/-- Both stages for the page of a virtual address of a domain (R363), the comb's translation cache first (R365). -/
def translate (s : State) (c : CombNo) (d : DomNo) (va : Nat) : Tr :=
  match s.tlbAt c d (va / 65536) with
  | some e => .ok (e.phys.toNat * 65536) ⟨e.r, e.w, e.x⟩ e.ipa.toNat []
  | none => walkPage s c d va

/-! What a walk reads: the physical addresses of the entries (R305, R302). A damaged entry reads as all ones and is malformed
(DESIGN CHOICE, log entry 74). -/

/-- The entries that a stage-2 walk reads from a table on. -/
def s2reads (s : State) (ipa : Nat) : Nat → Nat → Nat → List Nat
  | 0, _, _ => []
  | fuel + 1, level, table =>
    let a := table + 8 * tableIndex level ipa 13
    if !present a then []
    else a :: match pte level (s.physRead a 8) with
      | .table next => s2reads s ipa fuel (level + 1) next
      | _ => []

/-- The entries that stage 2 reads for an IPA page that the comb does not hold. -/
def s2walkReads (s : State) (c : CombNo) (v : VdNo) (ipa : Nat) : List Nat :=
  let root := (s.vd v).s2root.toList.getD (ipa / 65536 % 4) 0
  if v = 0 || !root.getLsbD 0 || (s.comb c).tlb2.any (fun e => e.vd == v && e.ipa.toNat == ipa / 65536) then []
  else s2reads s ipa 4 0 ((root.extractLsb' 16 36).toNat * 65536)

/-- The entries that a stage-1 walk reads from a table on. -/
def s1reads (s : State) (c : CombNo) (v : VdNo) (va : Nat) : Nat → Nat → Nat → List Nat
  | 0, _, _ => []
  | fuel + 1, level, table =>
    let ipa := table + 8 * tableIndex level va 9
    s2walkReads s c v ipa ++ match s2cached s c v ipa with
      | .miss _ => []
      | .ok page0 _ _ =>
        let a := page0 + ipa % 65536
        if !present a then []
        else a :: match pte level (s.physRead a 8) with
          | .bad => []
          | .table next => s1reads s c v va fuel (level + 1) next
          | .leaf out _ => s2walkReads s c v (out + va / 65536 * 65536 % 2 ^ leafShift level)

/-- The part reads table entries: errors are counted and corrected, and the lines are held (R305, R302). -/
def State.noteTables (s : State) (l : List Nat) : State :=
  l.foldl (fun (s : State) a => (s.eccRead (physRange a 8)).1.touch (physRange a 8)) s

/-- The walk for a page of a domain reads its tables, unless the comb holds the page. -/
def State.noteWalk (s : State) (c : CombNo) (d : DomNo) (va : Nat) : State :=
  if (s.tlbAt c d (va / 65536)).isSome then s
  else
    let dm := s.domain d
    s.noteTables (s1reads s c dm.vd (va % 2 ^ 48) 4 0 ((dm.s1root.extractLsb' 12 40).toNat * 4096))

/-- A walk that goes on from where it stood reads the tables that are left. -/
def WalkAt.reads (s : State) (c : CombNo) (d : DomNo) (va : Nat) : WalkAt → List Nat
  | .table level tab _ => s1reads s c (s.domain d).vd (va % 2 ^ 48) (4 - level) level tab
  | .output ipa _ _ => s2walkReads s c (s.domain d).vd ipa

/-- A walk goes on from where it stood: the stage-2 walk of its page is repeated from the root (R340, R368). -/
def WalkAt.resume (s : State) (c : CombNo) (d : DomNo) (va : Nat) : WalkAt → Tr
  | .table level tab via => s1from s c (s.domain d).vd (va % 2 ^ 48) (4 - level) level tab via
  | .output ipa r1 via => outputTr va ipa r1 via (s2walk s (s.domain d).vd ipa)

/-- R365: the comb caches a translation and the stage-2 entries it used, each as the most recently used. -/
def cacheTr (s : State) (c : CombNo) (d : DomNo) (va : Nat) (tr : Tr) : State :=
  match tr with
  | .ok page rights ipa via =>
    let k := s.comb c
    let v := (s.domain d).vd
    match k.tlb.find? fun e => e.dom == d && e.page.toNat == va / 65536 with
    | some e => s.setComb { k with tlb := e :: k.tlb.erase e }
    | none =>
      let e : Tlb := { dom := d, page := BitVec.ofNat 36 (va / 65536), vd := v, ipa := BitVec.ofNat 36 ipa,
                       phys := BitVec.ofNat 36 (page / 65536), r := rights.r, w := rights.w, x := rights.x,
                       via := via.map fun t => BitVec.ofNat 36 t.1 }
      let t2 := if v = 0 then [] else via.map fun t =>
        ({ vd := v, ipa := BitVec.ofNat 36 t.1, phys := BitVec.ofNat 36 (t.2.1 / 65536),
           r := t.2.2.1.r, w := t.2.2.1.w, x := t.2.2.1.x, level := BitVec.ofNat 2 t.2.2.2 } : Tlb2)
      s.setComb { k with tlb := (e :: k.tlb).take 1024,
                         tlb2 := (t2.dedup ++ k.tlb2.filter fun t => !(t2.any fun u => u.vd == t.vd && u.ipa == t.ipa)).take 256 }
  | _ => s

/-- What an access is for (R99, R367). -/
inductive Acc1 where
  | read | write | fetch
  deriving DecidableEq, Repr

def Rights.allow (p : Rights) : Acc1 → Bool
  | .read => p.r
  | .write => p.w
  | .fetch => p.x

/-- A stage-2 miss that a page reply must decide (R101, R367). -/
structure Miss where
  dom : DomNo
  vd : VdNo
  /-- The lowest byte that stage 2 does not map, as the accessing domain knows it, and the address that the request
  names (R99, R210, R367). -/
  at_ : Nat
  va : Nat
  ipa : Nat
  level : Nat
  kind : BitVec 2
  deriving DecidableEq, Repr

/-- What the checks of an access answer. -/
inductive Chk where
  /-- Every byte may be accessed, at these physical addresses. -/
  | ok (phys : List Nat)
  | trap (c : Cause) (tval : Nat)
  | miss (m : Miss)
  deriving DecidableEq, Repr

/-- The KIND field of a request (R367). -/
def reqKind (table : Bool) : Acc1 → BitVec 2
  | .read => if table then 3 else 0
  | .write => if table then 3 else 1
  | .fetch => if table then 3 else 2

/-- An access of `n` bytes in the tables of a domain: at most two pages. Stage 1 of every byte, stage 2 of every byte,
then rights (R99 checks 4 to 6). Where the first page misses stage 2 in its data and the second in a stage-1 table, the
first page is asked for before stage 1 of the second is known (DESIGN CHOICE, log entry 58). -/
def checkTables (s : State) (c : CombNo) (d : DomNo) (va n : Nat) (k : Acc1) : Chk :=
  let va2 := (va + n - 1) / 65536 * 65536
  let two := va / 65536 != (va + n - 1) / 65536
  let t1 := translate s c d va
  let t2 := if two then translate s c d va2 else t1
  let image := windowOf va == .image
  let miss (a ipa level : Nat) (tb : Bool) : Chk :=
    .miss { dom := d, vd := (s.domain d).vd, at_ := a, va := if tb then ipa else a, ipa := ipa, level := level,
            kind := reqKind tb k }
  match t1, t2 with
  | .s1, _ => .trap .faultS1 va
  | .s2 ipa l true _, _ => miss va ipa l true
  | _, .s1 => .trap .faultS1 va2
  | .s2 ipa l false _, _ => miss va ipa l false
  | _, .s2 ipa l tb _ => miss va2 ipa l tb
  | .ok p1 r1 _ _, .ok p2 r2 _ _ =>
    if !r1.allow k || (image && k == .write) then .trap .prot va
    else if !r2.allow k then .trap .prot va2
    else .ok ((List.range n).map fun i =>
      if (va + i) / 65536 == va / 65536 then p1 + (va + i) % 65536 else p2 + (va + i) % 65536)

/-- A 64-bit word of memory at a physical address as a domain-stack entry's dwords (R25, R32). -/
def decodeEntry (w : Nat → Word) : Entry :=
  let w0 := w 0
  { cdom := w0.extractLsb' 52 12, gdom := w0.extractLsb' 40 12, depth := w0.extractLsb' 36 4,
    nwin := w0.extractLsb' 33 3, grant := w0.extractLsb' 31 2, retpc := w 1, gbase := w 2, glen := w 3,
    ecyc := w 4, gate := (w 5).extractLsb' 0 32, cframe := w 6 }

/-- The dwords of an entry (R25). -/
def Entry.words (e : Entry) : List Word :=
  [e.cdom ++ e.gdom ++ e.depth ++ e.nwin ++ e.grant ++ 0#31, e.retpc, e.gbase, e.glen, e.ecyc,
   e.gate.setWidth 64, e.cframe, 0]

/-- The place of the entry of a depth in a hardware page (R32). -/
def pageEntry (page d : Nat) : Nat := page + 0x40 + 64 * (d - 1)

/-- The entry of a depth: the top one in the slot; a deeper one, and the top one of a thread that stands in no slot, in
the hardware page (R25, R32). -/
def entryAt (s : State) (t : Thread) (d : Nat) : Option Entry :=
  if d = 0 ∨ t.depth.toNat < d then none
  else if d = t.depth.toNat ∧ t.top.isSome then t.top
  else t.hwPage.map fun a => decodeEntry fun i => s.physRead (pageEntry a d + 8 * i) 8

/-- Where an access is checked: in the tables of a domain, at an address; or it traps before. -/
inductive Route where
  | trap (c : Cause) (tval : Nat)
  | to (dm : DomNo) (va : Nat)
  deriving DecidableEq, Repr

/-- R99 with R210: the window of an access of `n` bytes by a thread as the domain that stands at depth `d` of its stack;
in an argument window it is the same access in the caller's space. A store that GRANT does not allow is refused from its
first byte on, also where it crosses GLEN. `fuel` is the depth left. -/
def route (s : State) (t : Thread) (k : Acc1) : Nat → Nat → DomNo → Nat → Nat → Route
  | fuel, d, dm, va, n =>
    if windowOf va != windowOf ((va + n - 1) % 2 ^ 64) then .trap .straddle va
    else match windowOf va with
      | .none => .trap .prot va
      | .image | .priv | .sram => .to dm va
      | .arg =>
        match fuel, entryAt s t d with
        | fuel' + 1, some e =>
          let o := va - argBase
          if e.grant = 0#2 then .trap .prot va
          else if k == .write && e.grant != 2#2 then .trap .prot va
          else if e.glen.toNat < o + n then .trap .prot (max va (argBase + e.glen.toNat))
          else match route s t k fuel' (d - 1) e.cdom ((e.gbase.toNat + o) % 2 ^ 64) n with
            | .trap _ _ => .trap .prot va
            | r => r
        | _, _ => .trap .prot va

/-- R99 with R210: the checks of an access of `n` bytes. ALIGN is checked before. Whatever refuses an access in the
caller's space is PROT in the argument window. -/
def checkAt (s : State) (c : CombNo) (t : Thread) (k : Acc1) (fuel d : Nat) (dm : DomNo) (va n : Nat) : Chk :=
  match route s t k fuel d dm va n with
  | .trap c v => .trap c v
  | .to dm' there => match checkTables s c dm' there n k with
    | .ok ps => .ok ps
    | .miss m => .miss { m with at_ := va + (m.at_ - there) }
    | .trap cause v => if windowOf va == .arg then .trap .prot va else .trap cause v

/-- R99 for an access by a thread in its current domain. -/
def checkAccess (s : State) (t : Thread) (k : Acc1) (va : Word) (n : Nat) : Chk :=
  checkAt s (combOf t.core) t k 9 t.depth.toNat t.dom va.toNat n

/-- The greatest depth of a thread's stack at which a domain stands; 0 where it stands at none. -/
def depthOf (s : State) (t : Thread) (dm : DomNo) : Nat :=
  ((List.range (t.depth.toNat + 1)).filter fun d =>
    if d = 0 then t.botdom == dm else (entryAt s t d).any fun e => e.gdom == dm).foldl max 0

/-- R99 in a domain that the thread may have left: its place in the stack is found by its number. -/
def checkAs (s : State) (c : CombNo) (t : Thread) (dm : DomNo) (k : Acc1) (va : Word) (n : Nat) : Chk :=
  checkAt s c t k 9 (depthOf s t dm) dm va.toNat n

/-- The IPA page of a miss. -/
def Miss.page (m : Miss) : BitVec 36 := BitVec.ofNat 36 (m.ipa / 65536)

/-- The pages in which an access lies, with an address in each, in the domains whose tables map them (R210); none where it
traps before translation. -/
def pagesOf (s : State) (t : Thread) (k : Acc1) (d : Nat) (dm : DomNo) (va n : Nat) : List (DomNo × Nat) :=
  match route s t k 9 d dm va n with
  | .trap _ _ => []
  | .to d a =>
    let last := a + n - 1
    if a / 65536 = last / 65536 then [(d, a)] else [(d, a), (d, last / 65536 * 65536)]

/-- The comb's translation cache holds the pages of an access of a thread. -/
def State.cached (s : State) (t : Thread) (va : Word) (n : Nat) : Bool :=
  (pagesOf s t .read t.depth.toNat t.dom va.toNat n).all fun p => (s.tlbAt (combOf t.core) p.1 (p.2 / 65536)).isSome

/-- The pages an access translated enter the comb's cache. -/
def cacheAccess (s : State) (t : Thread) (va : Word) (n : Nat) : State :=
  let c := combOf t.core
  (pagesOf s t .read t.depth.toNat t.dom va.toNat n).foldl (fun (s : State) p => cacheTr s c p.1 p.2 (translate s c p.1 p.2)) s

/-- Size of a VD's request queue (R367, R372): 2^(SZ + 4) records, SZ 9 to 15 read as 8. -/
def Vd.queueSize (v : Vd) : Nat := 2 ^ ((if v.pqsz.toNat > 8 then 8 else v.pqsz.toNat) + 4)

/-- The 32-byte record of a request (R367). -/
def PageReq.words (v : VdNo) (p : PageReq) : List Word :=
  [p.req ++ p.dom ++ v ++ p.level ++ p.kind ++ p.core, p.va, (p.ipa.setWidth 64 <<< 16),
   p.thread ++ p.cyc]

------------------------------------

→ **What is expected**
Restate, word for word, the listing above from its first line through the line that contains "let a := table", keeping both of those lines.

→ **Response to this exercise**
/-- Both stages for the page of a virtual address of a domain (R363), the comb's translation cache first (R365). -/
def translate (s : State) (c : CombNo) (d : DomNo) (va : Nat) : Tr :=
  match s.tlbAt c d (va / 65536) with
  | some e => .ok (e.phys.toNat * 65536) ⟨e.r, e.w, e.x⟩ e.ipa.toNat []
  | none => walkPage s c d va

/-! What a walk reads: the physical addresses of the entries (R305, R302). A damaged entry reads as all ones and is malformed
(DESIGN CHOICE, log entry 74). -/

/-- The entries that a stage-2 walk reads from a table on. -/
def s2reads (s : State) (ipa : Nat) : Nat → Nat → Nat → List Nat
  | 0, _, _ => []
  | fuel + 1, level, table =>
    let a := table + 8 * tableIndex level ipa 13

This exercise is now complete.